What needs to be done: Below are the entries. Set down exactly the line containing "theorem modPwr_held (s" and each line after it.

(Collected data)
theorem execLearnDischargeBegin_held (s : State) : ∀ t, execLearnDischargeBegin s = .next t → held t = held s := by
  intro t h
  unfold execLearnDischargeBegin at h
  replace h := next_inj h
  subst h
  simp only [↓held_ite, ite_self,
    ↓learnBegin_held]

theorem learnStart_held (s : State) (x1 : Nat) : held (State.learnStart s x1) = held s := by
  simp only [State.learnStart, ↓held_ite, ite_self,
    ↓wr_held, ↓exclude_held]

theorem learnWrite_held (s : State) (x1 : Nat) (x2 : Word) : held (State.learnWrite s x1 x2) = held s := by
  simp only [State.learnWrite, ↓held_ite, ite_self,
    ↓learnAbort_held, ↓wr_held,
    ↓learnStart_held]

theorem execMntLearnAbort_held (x0 : Fin 8) (x1 : Word) (s : State) : ∀ t,
    execMntLearnAbort x0 x1 s = .next t → held t = held s := by
  intro t h
  unfold execMntLearnAbort at h
  replace h := next_inj h
  subst h
  simp only [↓held_ite, ite_self,
    ↓learnWrite_held]

theorem execLearnDischargeEnd_held (s : State) : ∀ t, execLearnDischargeEnd s = .next t → held t = held s := by
  intro t h
  unfold execLearnDischargeEnd at h
  replace h := next_inj h
  subst h
  simp only [↓held_ite, ite_self,
    ↓learnEnd_held]

theorem execMntLearnStart_held (x0 : Fin 8) (x1 : Word) (s : State) : ∀ t,
    execMntLearnStart x0 x1 s = .next t → held t = held s := by
  intro t h
  unfold execMntLearnStart at h
  replace h := next_inj h
  subst h
  simp only [↓held_ite, ite_self,
    ↓learnWrite_held]

theorem execLearnRestEnd_held (s : State) : ∀ t, execLearnRestEnd s = .next t → held t = held s := by
  intro t h
  unfold execLearnRestEnd at h
  replace h := next_inj h
  subst h
  simp only [↓held_ite, ite_self,
    ↓learnRest_held]

theorem emptyStrings_held (s : State) : held (State.emptyStrings s) = held s := by
  simp only [State.emptyStrings, ↓held_ite, ite_self,
    ↓held_foldl, implies_true, ↓storeEmpty_held, ↓connect_held,
    ↓modStr_held]

theorem stringSamples_held (s : State) (x1 : List (Nat × Nat)) : held (State.stringSamples s x1) = held s := by
  unfold State.stringSamples
  repeat' first
    | simp only [
        ↓sampleStr_held, ↓modMnt_held, ↓emptyStrings_held]
    | intro _
    | split
    | refine (held_foldl _ ?_ _ _).trans ?_
    | refine (held_foldl_fst _ ?_ _ _).trans ?_
    | refine (held_foldl_snd _ ?_ _ _).trans ?_

theorem execMntStringSample_held (x0 : List (Fin 16384 × Fin 16384)) (s : State) : ∀ t,
    execMntStringSample x0 s = .next t → held t = held s := by
  intro t h
  unfold execMntStringSample at h
  replace h := next_inj h
  subst h
  simp only [↓held_ite, ite_self,
    ↓stringSamples_held]

theorem execLearnRechargeDone_held (s : State) : ∀ t, execLearnRechargeDone s = .next t → held t = held s := by
  intro t h
  unfold execLearnRechargeDone at h
  replace h := next_inj h
  subst h
  simp only [↓held_ite, ite_self,
    ↓learnDone_held]

theorem execMntTempSample_held (x0 : List (Fin 16384)) (s : State) : ∀ t,
    execMntTempSample x0 s = .next t → held t = held s := by
  intro t h
  unfold execMntTempSample at h
  replace h := next_inj h
  subst h
  repeat' first
    | simp only [↓held_ite,
        ↓sampleTemp_held]
    | intro _
    | split
    | refine (held_foldl _ ?_ _ _).trans ?_
    | refine admin_held _ _ _ _ ?_
    | refine mbServe_held _ _ _ _ ?_
    | refine withSeqs_held _ _ _ _ _ ?_
    | refine fittingOr_held _ _ _ ?_

theorem modPwr_held (s : State) (x1 : Pwr → Pwr) : held (State.modPwr s x1) = held s := by
  simp only [State.modPwr, held_mk, held_fold]

theorem noteWake_held (s : State) (x1 : Nat) (x2 : Nat) (x3 : Nat) (x4 : Nat) : held (State.noteWake s x1 x2 x3 x4) =
    held s := by
  simp only [State.noteWake,
    ↓wr_held, ↓wr64_held]

theorem beginExit_held (s : State) (x1 : Nat) (x2 : Nat) : held (State.beginExit s x1 x2) = held s := by
  simp only [State.beginExit,
    ↓noteWake_held, ↓modPwr_held, ↓wr_held]

theorem latchWake_held (s : State) (x1 : Nat) : held (State.latchWake s x1) = held s := by
  simp only [State.latchWake,
    ↓modPwr_held]

theorem wake_held (s : State) (x1 : Nat) : held (State.wake s x1) = held s := by
  simp only [State.wake, ↓held_ite, ite_self,
    ↓latchWake_held, ↓beginExit_held, ↓noteWake_held]

theorem noteMgmt_held (s : State) : held (State.noteMgmt s) = held s := by
  simp only [State.noteMgmt,
    ↓modPwr_held]

end Sys2Proof.Laws
end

Task response:
theorem modPwr_held (s : State) (x1 : Pwr → Pwr) : held (State.modPwr s x1) = held s := by
  simp only [State.modPwr, held_mk, held_fold]

theorem noteWake_held (s : State) (x1 : Nat) (x2 : Nat) (x3 : Nat) (x4 : Nat) : held (State.noteWake s x1 x2 x3 x4) =
    held s := by
  simp only [State.noteWake,
    ↓wr_held, ↓wr64_held]

theorem beginExit_held (s : State) (x1 : Nat) (x2 : Nat) : held (State.beginExit s x1 x2) = held s := by
  simp only [State.beginExit,
    ↓noteWake_held, ↓modPwr_held, ↓wr_held]

theorem latchWake_held (s : State) (x1 : Nat) : held (State.latchWake s x1) = held s := by
  simp only [State.latchWake,
    ↓modPwr_held]

theorem wake_held (s : State) (x1 : Nat) : held (State.wake s x1) = held s := by
  simp only [State.wake, ↓held_ite, ite_self,
    ↓latchWake_held, ↓beginExit_held, ↓noteWake_held]

theorem noteMgmt_held (s : State) : held (State.noteMgmt s) = held s := by
  simp only [State.noteMgmt,
    ↓modPwr_held]

end Sys2Proof.Laws
end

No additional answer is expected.